И хан приказал, чтобы его визирь, мудрый и опытный старец, показал мне богатства и редкости.
И визирь показал мне драгоценные каменья и самоцветы, и оружие, которому нет равного, и прекрасные ткани из семи частей света, и кувшины из алебастра и китайского камня, столь тонкого, что сквозь него можно читать Коран. И я возрадовался и удивился.
И визирь показал мне чудеса и диковины – безоаровый камень небывалой величины, и гребень василиска, и рисовое зерно, на котором тонким пером начертаны были строки из Священного Писания, и гвоздь от креста, на котором был распят пророк Иса. И я выказал восторг и восхищение.
И визирь спросил, что еще я пожелаю видеть.
И тогда я сказал, что слышал о Чаше, из которой пророк Иса пил в последний вечер перед своим пленением и в которую была собрана после казни его святая кровь. И слышал также, что Чаша эта приносит своему владельцу мощь и богатство, силу и долголетие. И слышал также, что Чаша сия принадлежит хану Кончаку.

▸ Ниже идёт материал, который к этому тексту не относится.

/-- A completion record (19 R361). -/
def Launch.record (l : Launch) (die : Nat) : List Byte :=
  let status := match l.fault with | some f => f.status | none => if l.rserr = 0 then 0 else 2
  let f : FaultReport := l.fault.getD { status := 0, index := 0, cause := 0, ctxid := 0, epc := 0, faultva := 0, faultel := 0, blamepc := 0, blameseq := 0 }
  leBytes l.kernel.tag.toNat 8 ++ leBytes l.seq 4 ++ leBytes status 1 ++ leBytes die 1 ++ zeros 2 ++ leBytes f.index 4 ++
    leBytes f.cause.toNat 2 ++ leBytes (f.ctxid % 4096) 2 ++ leBytes f.epc.toNat 8 ++ leBytes f.faultva.toNat 8 ++
    leBytes f.faultel.toNat 8 ++ leBytes f.blamepc.toNat 8 ++ leBytes f.blameseq.toNat 4 ++ leBytes (min l.rserr (2 ^ 32 - 1)) 4

/-- COMPLETE: the record of an ended launch is sent once its transfers and pod-window stores have drained (R361). -/
def execComplete (die : DieId) (seq : Word32) (s : State) : Res :=
  let d := die.toNat
  match (s.die d).launch? seq.toNat with
  | none => .next s
  | some l =>
    if l.state = .ended ∧ s.launchDrains d l.seq = false then
      .next ((s.sendEvent d l.tenant 0x81 0 (l.record d)).setDie d fun x => x.setLaunch l.seq fun l => { l with state := .done })
    else .next s

/-! ## Failures (19 R383, 21 R404) -/

/-- A report of a die that fails: STATUS 1, CAUSE POISON. -/
def dieFault : FaultReport :=
  { status := 1, index := 0, cause := word Cause.poison.code, ctxid := 0, epc := 0, faultva := 0, faultel := 0, blamepc := 0, blameseq := 0 }

/-- A die stops: its launches end, those of other dies do not, though a group holds them (R383; DEDUCED, assumption log 102), and
the package reports it lost, with what it has read of its monitors. -/
def State.loseDie (s : State) (d : Nat) (readings : List Nat) : State :=
  let s := (s.die d).launches.foldl (fun s l => match l.state with
    | .waiting | .placed | .frozen => s.endLaunch d l.seq dieFault
    | _ => s) s
  (s.setDie d fun x => { x with lost := true }).reportAt .dieLost d 0 0 noName readings

/-- The nurse core of a die runs no more. -/
def State.stopNurse (s : State) (d : Nat) : State := s.modifyCtx (4096 + d) fun c => if c.state = .vacant then c else c.stop

/-- NURSE_FAILURE: the die stops (R383). -/
def execNurseFailure (die : DieId) (s : State) : Res :=
  let d := die.toNat
  if (s.die d).lost then .next s
  else .next ((s.loseDie d []).stopNurse d)

/-! ## Tenants (19 R353, R354, 22 R416) -/

/-- A quad of a mask belongs to another tenant of the die. -/
def Die.quadsTaken (d : Die) (tenant : Nat) (mask : Nat) : Bool :=
  (List.range 16).any fun t => t != tenant && (d.tenant t).valid && ((d.tenant t).quads.toNat &&& mask) != 0

/-- The quads of a tenant's record are another's by now: it does not exist beside that one (15 R315). -/
def Die.quadsClash (d : Die) (tenant : Nat) : Bool := d.quadsTaken tenant (d.tenant tenant).quads.toNat

/-- A key slot that no other VALID tenant of the die names (19 R353). -/
def Die.slotFree (d : Die) (tenant : Nat) (slot : Word) : Bool :=
  (List.range 16).all fun t => t == tenant || !(d.tenant t).valid || (d.tenant t).keyslot != slot

/-- The key slot of a tenant that is to exist: its record's, or where another tenant has that one the lowest that none has (DESIGN
CHOICE, assumption log 35). -/
def Die.slotFor (d : Die) (tenant : Nat) : Word :=
  let k := (d.tenant tenant).keyslot
  if d.slotFree tenant k then k
  else (((List.range 16).map fun i => word i).find? fun i => d.slotFree tenant i).getD k

/-- A tenant comes to exist on a die: a key of its own stands in its key slot, one that no tenant has had, unless it has one already
(22 R433; DESIGN CHOICE, assumption log 35). -/
def State.validate (s : State) (d t : Nat) : State :=
  let slot := (s.die d).slotFor t
  let u := s.setDie d fun x => x.setTenant t fun r =>
    { r with valid := true, keyslot := slot, key := if r.key = 0 then word (s.freeCtr + 1) else r.key }
  u.draw

/-- The image key of a tenant that is to be created: the one that it has on another die, or a new one, or none (22 R432; DESIGN CHOICE,
assumption log 35). -/
def State.newImageKey (s : State) (t : Nat) : Option Word :=
  match (List.range 4).find? fun d => ((s.die d).tenant t).valid with
  | some d => ((s.die d).tenant t).imageKey
  | none => if Config.freeBit s.freeCtr then some (Config.freeWord s.freeCtr) else none

/-- TENANT_CREATE: the tenant exists on the dies named, but for one on which another owns its quads (15 R315), with a key for its
memory, the keys of its TSS domain, and one image key or none (22 R416, R432, R433; DESIGN CHOICE, assumption log 35). -/
def execTenantCreate (tenant : TenantId) (dies : BitVec 4) (s : State) : Res :=
  let t := tenant.toNat
  let image := s.newImageKey t
  .next (((List.range 4).filter fun d => dies.getLsbD d).foldl (fun s d =>
    if ((s.die d).tenant t).valid || (s.die d).quadsClash t then s
    else
      let u := s.setDie d fun x => x.setTenant t fun r =>
        { r with key := 0, tss := Config.freeWord s.freeCtr, images := [], imageKey := image }
      u.validate d t) s.draw)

И визирь опустился на колени, и воскликнул громко, и сказал, что Чаша сия – величайшее сокровище хана, и что хан бережет и хранит ее, как зеницу ока, и что показывает он ее только владыкам и государям, но что я – дорогой гость, и нужно испросить соизволения хана.
И хан, как подобает человеку гостеприимному и владыке могущественному, показал мне свою милость и велел визирю достать Чашу из сокровищницы и принести ее.
И визирь опустился на колени, и целовал пол у ног хана, и удалился в сокровищницу…»
Старик сделал перерыв, чтобы выпить немного воды из глиняного ковша. Старыгин недоумевал: как же объяснить, что на этот раз он слышит другое повествование, точнее, другую часть того же повествования? Ведь он видел, что старик читает те же страницы, что и Мария! Неужели текст этой книги изменяется в зависимости от того, кто ее читает? Но такого просто не может быть!
Тем временем старик снова взял книгу в руки, но, прежде чем склониться над ней, замер, словно к чему-то прислушиваясь, и озабоченно проговорил:
– Что-то обеспокоило цыган, кочующих в этих местах. Они снялись с места и перебираются дальше от побережья.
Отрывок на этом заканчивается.